Data items
/-- Moves of whole entries and of whole slots with their poison; the top of a list is the top of the stack (R137, R161). Predicate instructions and ICMP: the destination takes the value, P0 reads 1 and ignores it, every other predicate stays (R134, R137, R138); ICMP's codes 0 to 9 in their order. -/
def Obligations.StackAndPredicateResults : Prop :=
  (∀ (i : Issue) (s : State), s.issuesNow i →
    let l := (s.core i.core.val).istk
    let v := (s.core i.core.val).vstk
    let ints := fun (n q : Nat) (ins : Instr) (m : List W64) => s.onCore i.core.val n q 0 0 → exec ins s = .next (s.after i m v)
    let slots := fun (n q : Nat) (ins : Instr) (m : List VSlot) => s.onCore i.core.val 0 0 n q → exec ins s = .next (s.after i l m)
    (∀ a r, l = a :: r → ints 1 2 (.dup i) (a :: a :: r) ∧ ints 1 0 (.drop i) r)
      ∧ (∀ a b r, l = b :: a :: r → ints 2 2 (.swap i) (a :: b :: r) ∧ ints 2 3 (.overI i) (a :: b :: a :: r) ∧ ints 2 1 (.nip i) (b :: r))
      ∧ (∀ a b c r, l = c :: b :: a :: r → ints 3 3 (.rot i) (a :: c :: b :: r))
      ∧ (∀ (k : BitVec 4) x, l[k.toNat]? = some x → ints (k.toNat + 1) (k.toNat + 2) (.pick i k) (x :: l))
      ∧ (∀ a r, v = a :: r → slots 1 2 (.vdup i) (a :: a :: r) ∧ slots 1 0 (.vdrop i) r)
      ∧ (∀ a b r, v = b :: a :: r → slots 2 2 (.vswap i) (a :: b :: r) ∧ slots 2 3 (.vover i) (a :: b :: a :: r))
      ∧ (∀ a b c r, v = c :: b :: a :: r → slots 3 3 (.vrot i) (a :: c :: b :: r))
      ∧ slots 0 1 (.vzero i) (⟨0, 0⟩ :: v))
  ∧ (∀ (i : Issue) (s : State) (d a b : BitVec 4), s.issuesNow i → s.onCore i.core.val 0 0 0 0 →
    let k := i.core.val
    let writes := fun (ins : Instr) (v : Bool) => exec ins s = .next ((s.after i (s.core k).istk (s.core k).vstk).setPred k d.toNat v)
    let P := fun (p : BitVec 4) => s.predBit k p.toNat
    writes (.pand i d a b) (P a && P b) ∧ writes (.por i d a b) (P a || P b) ∧ writes (.pxor i d a b) (P a ^^ P b) ∧ writes (.pandn i d a b) (P a && !P b)
      ∧ writes (.pnot i d a) (!P a) ∧ writes (.pmov i d a) (P a) ∧ writes (.pset i d) true ∧ writes (.pclr i d) false)
  ∧ (∀ (i : Issue) (s : State) (d : BitVec 4) (a b : W64) (r : List W64), s.issuesNow i → s.onCore i.core.val 2 0 0 0 → (s.core i.core.val).istk = b :: a :: r →
    let k := i.core.val
    let writes := fun (cc : BitVec 4) (v : Bool) => exec (.icmp i cc d) s = .next ((s.after i r (s.core k).vstk).setPred k d.toNat v)
    writes 0 (decide (a = b)) ∧ writes 1 (decide (a ≠ b)) ∧ writes 2 (decide (a.toInt < b.toInt)) ∧ writes 3 (decide (a.toInt ≤ b.toInt))
      ∧ writes 4 (decide (b.toInt < a.toInt)) ∧ writes 5 (decide (b.toInt ≤ a.toInt)) ∧ writes 6 (decide (a.toNat < b.toNat)) ∧ writes 7 (decide (a.toNat ≤ b.toNat))
      ∧ writes 8 (decide (b.toNat < a.toNat)) ∧ writes 9 (decide (b.toNat ≤ a.toNat)))
  ∧ ∀ (s : State) (k p q : Nat) (v : Bool), p < 16 → q < 16 →
    (s.setPred k p v).predBit k q = (if q = 0 then true else if q = p then v else s.predBit k q) ∧ (s.setPred k 0 v) = s

/-- NOP, IFENCE, branches and calls with a guard that holds, and a conditional branch not taken; guarded BR and CALL train the predictor, BRI and CALLI count six cycles of MISPREDICT (R137, R141, R144). A guarded branch whose guard is false trains the predictor as not taken and falls through (R132, R144). That IFENCE only moves the PC (log 1), the 6 of MISPREDICT (log 28) and that a branch with G = 0 does not train (log 115) are the model's choices. -/
def Obligations.ControlFlowResults : Prop :=
  (∀ (i : Issue) (s : State), s.issuesNow i →
      let k := i.core.val
      let pc := (s.core k).pc
      let l := (s.core k).istk
      let v := (s.core k).vstk
      (s.onCore k 0 0 0 0 → exec (.nop i) s = .next (s.after i l v) ∧ exec (.ifence i) s = .next (s.after i l v)
          ∧ ∀ imm : BitVec 20, exec (.br i imm) s = .next (((s.after i l v).setPc k (pc + imm.signExtend 64 * 4)).train i pc true))
        ∧ (s.onCore k 0 1 0 0 → ∀ imm : BitVec 20, exec (.call i imm) s = .next (((s.after i ((pc + 4) :: l) v).setPc k (pc + imm.signExtend 64 * 4)).train i pc true))
        ∧ (∀ a r, l = a :: r → s.onCore k 1 0 0 0 → exec (.bri i) s = .next (((s.after i r v).setPc k (a &&& ~~~3)).bump (.cu k) 0x4A0 6))
        ∧ (∀ a r, l = a :: r → s.onCore k 1 1 0 0 → exec (.calli i) s = .next (((s.after i ((pc + 4) :: r) v).setPc k (a &&& ~~~3)).bump (.cu k) 0x4A0 6)))
  ∧ (∀ (i : Issue) (imm : BitVec 20) (s : State), s.atBoundary i.core.val = true → s.boundaryCause i.core.val = none → (s.core i.core.val).tileHold = false →
      (s.predBit i.core.val i.g.toNat == i.s) = true →
      let k := i.core.val
      let t := (s.after i (s.core k).istk (s.core k).vstk).train i (s.core k).pc false
      exec (.br i imm) s = .next t ∧ exec (.call i imm) s = .next t
        ∧ (i.g ≠ 0 → t.predicts k (s.core k).pc = (if s.predicts k (s.core k).pc = 0 then 0 else s.predicts k (s.core k).pc - 1)))

/-- Taking a cause when nothing forbids it: the frame of R357 below KSP, PRIV and IHOLD set, DF and PRECISE_ARITH kept, fetch from CORE_EVEC; both stacks, every other byte of core data memory, device memory and every other core stay (R355, R357). Entry with an invalid KSP is a double fault: the frame goes to the dead-letter box with its trailer, KSP stands, DF, PRIV and IHOLD are set, fetch goes to CORE_DFVEC (R355, R359, R360). A fault while entering is a double fault with reason 4 and its code: the frame already written is copied to the box and KSP stands as before the entry (R356, R359, R360). -/
def Obligations.ExceptionEntry : Prop :=
  (∀ (s : State) (k : Nat) (c : Cause) (pc : W64), s.inDf k = false → s.kspReason k = none → c.code < 64 → Memory.wf (s.core k).dmem = true →
      let t := s.enter k c pc
      let p := s.ksp k - 128
      t.ksp k = p ∧ (t.core k).pc = s.vector k 0x518 ∧ t.stat k = s.stat k ||| 3
        ∧ t.dmemNat k p 8 = pc.toNat ∧ t.dmemNat k (p + 0x08) 4 = s.statWord k ∧ t.dmemNat k (p + 0x0C) 4 = c.code + 64 * b2n c.precise + 256 * c.syscall.toNat
        ∧ t.dmemNat k (p + 0x10) 8 = c.addr.toNat ∧ t.dmemNat k (p + 0x18) 8 = c.info.toNat ∧ t.dmemNat k (p + 0x20) 8 = (s.copyOf (regionOf k)).toNat
        ∧ t.dmemNat k (p + 0x28) 4 = s.reg (.cu k) 0x404 ∧ t.dmemNat k (p + 0x2C) 4 = s.reg (.cu k) 0x414 ∧ t.dmemNat k (p + 0x34) 4 = s.preds k
        ∧ t.dmemNat k (p + 0x30) 4 = s.stkDepth k % 2 ^ 32 ∧ t.dmemNat k (p + 0x38) 4 = s.vlen k ∧ t.dmemNat k (p + 0x3C) 4 = s.ctxWord k % 2 ^ 32
        ∧ t.dmemNat k (p + 0x40) 64 = 0 ∧ (∀ a, a < p ∨ p + 128 ≤ a → memGet (t.core k).dmem a = memGet (s.core k).dmem a)
        ∧ (t.core k).istk = (s.core k).istk ∧ (t.core k).vstk = (s.core k).vstk ∧ t.mem = s.mem ∧ ∀ j, j ≠ k → t.core j = s.core j)
  ∧ (∀ (s : State) (k reason : Nat) (c : Cause) (pc : W64), s.inDf k = false → s.kspReason k = some reason → Memory.wf (s.core k).dmem = true →
      let t := s.enter k c pc
      (reason = 1 ↔ s.ksp k % 128 ≠ 0) ∧ (t.core k).pc = s.vector k 0x520 ∧ t.stat k = s.stat k ||| 7 ∧ t.ksp k = s.ksp k
        ∧ t.dmemNat k 0x7FF00 8 = pc.toNat ∧ t.dmemNat k 0x7FF0C 4 = c.word % 2 ^ 32 ∧ t.dmemNat k 0x7FF80 4 = reason ∧ t.dmemNat k 0x7FF84 4 = 0
        ∧ t.dmemNat k 0x7FF88 4 = s.ksp k ∧ t.dmemNat k 0x7FF8C 4 = (s.dmemNat k 0x7FF8C 4 + 1) % 2 ^ 32
        ∧ t.dmemNat k 0x7FF90 8 = (s.copyOf (regionOf k)).toNat ∧ t.dmemNat k 0x7FF98 40 = 0
        ∧ t.dmemNat k 0x7FF30 4 = s.stkDepth k % 2 ^ 32 ∧ t.dmemNat k 0x7FF38 4 = s.vlen k ∧ t.dmemNat k 0x7FF3C 4 = s.ctxWord k % 2 ^ 32
        ∧ (∀ a, a < 0x7FF00 ∨ 0x7FFC0 ≤ a → memGet (t.core k).dmem a = memGet (s.core k).dmem a)
        ∧ (t.core k).istk = (s.core k).istk ∧ t.mem = s.mem ∧ ∀ j, j ≠ k → t.core j = s.core j)
  ∧ (∀ (s : State) (k : Nat) (c : Cause) (pc : W64), s.inDf k = false → s.ksp k + 128 ≤ 0x7FF00 → c.code < 64 → Memory.wf (s.core k).dmem = true →
      let t := s.enteringFault k c pc
      (t.core k).pc = s.vector k 0x520 ∧ t.stat k = s.stat k ||| 7 ∧ t.ksp k = s.ksp k + 128 ∧ t.dmemBytes k 0x7FF00 128 = s.dmemBytes k (s.ksp k) 128
        ∧ t.dmemNat k 0x7FF80 4 = 4 ∧ t.dmemNat k 0x7FF84 4 = c.code ∧ t.dmemNat k 0x7FF88 4 = s.ksp k + 128 ∧ t.dmemNat k 0x7FF8C 4 = (s.dmemNat k 0x7FF8C 4 + 1) % 2 ^ 32
        ∧ t.dmemNat k 0x7FF90 8 = (s.copyOf (regionOf k)).toNat ∧ (∀ a, a < 0x7FF00 ∨ 0x7FFC0 ≤ a → memGet (t.core k).dmem a = memGet (s.core k).dmem a)
        ∧ (t.core k).istk = (s.core k).istk ∧ t.mem = s.mem ∧ ∀ j, j ≠ k → t.core j = s.core j)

WORK TASK
For the entries above, state how many lines contain the word "toInt". Provide the number by itself.

OUTPUT
2